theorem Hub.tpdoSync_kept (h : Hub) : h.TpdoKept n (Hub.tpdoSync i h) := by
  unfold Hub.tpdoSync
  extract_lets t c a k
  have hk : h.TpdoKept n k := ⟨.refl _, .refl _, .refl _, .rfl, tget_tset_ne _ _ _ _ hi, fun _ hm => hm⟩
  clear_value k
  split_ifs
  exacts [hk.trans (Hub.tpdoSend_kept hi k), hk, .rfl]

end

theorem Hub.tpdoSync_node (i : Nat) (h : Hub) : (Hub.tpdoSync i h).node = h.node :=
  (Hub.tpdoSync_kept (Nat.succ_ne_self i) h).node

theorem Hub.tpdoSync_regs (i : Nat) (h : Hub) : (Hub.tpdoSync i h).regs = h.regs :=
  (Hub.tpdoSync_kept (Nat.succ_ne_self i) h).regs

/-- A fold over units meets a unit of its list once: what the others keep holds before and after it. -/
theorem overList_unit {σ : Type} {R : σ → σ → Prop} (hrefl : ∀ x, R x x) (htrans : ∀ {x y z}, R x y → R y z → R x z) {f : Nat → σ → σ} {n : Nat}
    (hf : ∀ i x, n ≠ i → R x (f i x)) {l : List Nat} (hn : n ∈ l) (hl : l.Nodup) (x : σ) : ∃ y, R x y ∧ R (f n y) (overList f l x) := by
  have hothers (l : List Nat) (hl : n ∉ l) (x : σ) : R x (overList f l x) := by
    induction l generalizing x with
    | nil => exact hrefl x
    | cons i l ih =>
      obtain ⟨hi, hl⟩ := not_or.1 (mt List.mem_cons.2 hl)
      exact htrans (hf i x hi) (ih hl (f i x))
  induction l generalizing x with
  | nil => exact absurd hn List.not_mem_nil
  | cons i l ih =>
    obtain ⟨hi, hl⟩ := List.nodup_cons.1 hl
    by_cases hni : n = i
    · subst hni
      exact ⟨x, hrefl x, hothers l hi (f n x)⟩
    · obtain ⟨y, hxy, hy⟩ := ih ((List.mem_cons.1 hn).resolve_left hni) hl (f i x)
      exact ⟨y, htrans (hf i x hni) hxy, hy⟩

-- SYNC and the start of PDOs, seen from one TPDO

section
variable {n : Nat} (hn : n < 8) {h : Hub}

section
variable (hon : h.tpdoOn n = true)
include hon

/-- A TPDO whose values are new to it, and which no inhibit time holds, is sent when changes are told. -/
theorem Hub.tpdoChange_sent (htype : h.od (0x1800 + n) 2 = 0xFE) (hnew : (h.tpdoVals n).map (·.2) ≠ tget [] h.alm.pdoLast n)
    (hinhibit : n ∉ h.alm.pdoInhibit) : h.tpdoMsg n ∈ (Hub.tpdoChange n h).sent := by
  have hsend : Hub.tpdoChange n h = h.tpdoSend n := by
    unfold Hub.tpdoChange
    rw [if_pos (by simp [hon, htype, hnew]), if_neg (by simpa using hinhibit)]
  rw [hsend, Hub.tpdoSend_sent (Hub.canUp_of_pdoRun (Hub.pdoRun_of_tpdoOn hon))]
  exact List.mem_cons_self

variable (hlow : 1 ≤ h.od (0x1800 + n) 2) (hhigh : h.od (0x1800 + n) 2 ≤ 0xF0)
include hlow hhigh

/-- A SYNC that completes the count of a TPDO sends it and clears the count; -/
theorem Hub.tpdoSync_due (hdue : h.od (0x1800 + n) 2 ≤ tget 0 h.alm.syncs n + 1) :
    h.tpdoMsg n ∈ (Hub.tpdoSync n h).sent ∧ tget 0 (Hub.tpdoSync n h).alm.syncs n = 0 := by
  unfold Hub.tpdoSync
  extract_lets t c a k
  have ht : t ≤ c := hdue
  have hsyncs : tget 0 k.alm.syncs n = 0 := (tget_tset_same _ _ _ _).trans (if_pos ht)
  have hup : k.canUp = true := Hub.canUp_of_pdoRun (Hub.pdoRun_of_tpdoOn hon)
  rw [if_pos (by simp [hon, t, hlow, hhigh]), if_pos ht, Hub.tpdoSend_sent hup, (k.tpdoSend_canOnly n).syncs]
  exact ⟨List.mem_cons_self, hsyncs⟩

* * * *

* [PROBLEM REQUIREMENTS]: Where a line above contains the word "holds", copy that line.

* [REPLY TO THE EXERCISE]:
/-- A fold over units meets a unit of its list once: what the others keep holds before and after it. -/
/-- A TPDO whose values are new to it, and which no inhibit time holds, is sent when changes are told. -/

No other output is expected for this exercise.